When Cypher Access Policies conflict, the Policy with the longest path string length (typically the most specific) takes precedence. For example, a Policy giving LIST and READ access to “secret/aws/.*” would be superseded by a Policy giving NO access to “secret/aws/my-secret-key”. In such a case, the user would see everything at the “secret/aws/.*” path except the one indicated in the more specific Policy. When Policies targeting the same path differ only in their scope, the following scope precedence is applied: Role > User > Global. For example, if a Role-scoped Policy targeting “.*” grants LIST and READ while a User-scoped Policy targeting the same path grants LIST, the user would be granted the rights in the Role-scoped Policy.

Cloud Profiles

Terraform Cloud Profiles are created on each Cloud detail page (Infrastructure > Clouds > Selected Cloud > Profiles Tab), encrypted in Cypher, and create a Cypher entry that is visible both on the Profile tab of the Cloud detail page and in Cypher.
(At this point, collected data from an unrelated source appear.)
/-- INT_START or INT_END (R235, R290): ARG8[3:0] the context, ARG64[3:0] the C-dies. -/
def markInteg (start : Bool) (o : MarkOcc) (s : State) : Bool × State :=
  (bitsSet (o.arg64 % 16) 4).foldl (fun a d =>
    let i := o.arg8 % 16
    if (ctxOf a.2 d i).valid then
      let b := markBoundary a.2 d (ctxOf a.2 d i).region o.time
      (a.1 || b.2, tallyRequest d i ⟨start, b.1⟩ a.2)
    else a) (false, s)

/-- INT_START (R235, R290). -/
def execIntStart (h : Nat) (s : State) : Result := .next (sampleAction h 0x01 (markInteg true) s)

/-- INT_END (R235, R290). -/
def execIntEnd (h : Nat) (s : State) : Result := .next (sampleAction h 0x02 (markInteg false) s)

/-! ## Reads and resets -/

/-- A read of TLY_STATUS. -/
def readTlyStatus (s : State) (d : Nat) : Word :=
  let bits := fun (p : TlyCtx → Bool) => ((List.range 16).map (fun c => if p (ctxOf s d c) then 2 ^ c else 0)).sum
  BitVec.ofNat 64 ((tlyDie s d).reorder.length % 512 + bits TlyCtx.valid * 2 ^ 16 + bits (·.running) * 2 ^ 32)

/-- A read of TLY_CTX_STATUS of context `i`. -/
def readCtxStatus (s : State) (d i : Nat) : Word :=
  let c := ctxOf s d i
  let st := if !c.valid then 0 else if c.running then 3 else 2
  let num := match c.current with
    | some g => g.num
    | none => c.nextNum - 1
  let emitting := c.ints.any (fun g => decide (some g.num ≠ c.current.map (·.num)) && !g.freed && !g.skipped)
  BitVec.ofNat 64 (st + num % 2 * 8 + (if emitting then 16 else 0) + c.skips * 2 ^ 16 + num % 2 ^ 32 * 2 ^ 32)

/-- What a soft reset of a Tally page does beyond its registers (R249). -/
def resetTally (d : Nat) (s : State) : State :=
  let named := plansOf s d
  let s := setTlyDie d {} s
  named.foldl (fun s p => stopPlan d p.1 s) s

/-- What a soft reset of a scheduler does beyond its registers (R203): every plan becomes invalid at once, and the strokes of
the batches in progress are missed. -/
def resetSched (d : Nat) (s : State) : State :=
  let s := (List.range 68).foldl (fun s i => dropQueue (68 * d + i) false s) s
  let s := (schDie s d).replays.foldl (fun s k => tallySend d (strokeItem k .resolve [] false) s) s
  let q := schDie s d
  let s := match q.cur.bind (fun c => (planOf s d c.region).map (fun p => (p, c))) with
    | some x => missSteps d x.1 x.2 s
    | none => s
  let held := q.loaded.map (fun x => (x.region, x.batch)) ++ (match q.cur with
    | some c => [(c.region, c.batch)]
    | none => [])
  let s := held.foldl (fun s x => freeSlot d x.1 x.2 s) s
  let s := (plansOf s d).foldl (fun s p => endPlan d p.1 s) s
  setSchDie d { next := q.next, gaps := q.gaps } s

/-- A read of SCH_STATUS. -/
def readSchStatus (s : State) (d : Nat) : Word :=
  let plans := ((plansOf s d).map (fun p => 2 ^ p.1)).sum
  let bare := ((List.range 64).filter (fun k => decide (seatLathe s d k = noLathe))).length
  let ready := ((schDie s d).ready.filter (fun x => (planOf s d x.region).isSome)).length
  BitVec.ofNat 64 (plans + (freeSpares s d).length * 2 ^ 16 + bare * 2 ^ 24 + ready % 2 ^ 16 * 2 ^ 32)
When added to a Cloud they create a Cypher entry at path tfvars/profile/cloud/$cloudCode/variables. If a Cloud profile Cypher entry is restricted by a Cypher Access policy, it will be (or will not be) listable/readable/deletable as dictated by the Policy but still will be viewable from the Cloud detail page if the user has sufficient permissions. Restricting or granting access to Cloud profiles via Policy does not affect access on the Cloud. Other Role permissions, such as “Admin: Profiles”, “Infrastructure: Clouds”, and Cloud/Group access must be used to restrict access via Cloud detail pages.

Example Policy

In my example organization, I have one department that needs access to AWS-related secrets and another department that needs access to Azure-related secrets. There are many other secrets stored in my appliance but I don’t want either of these departments to access any of those.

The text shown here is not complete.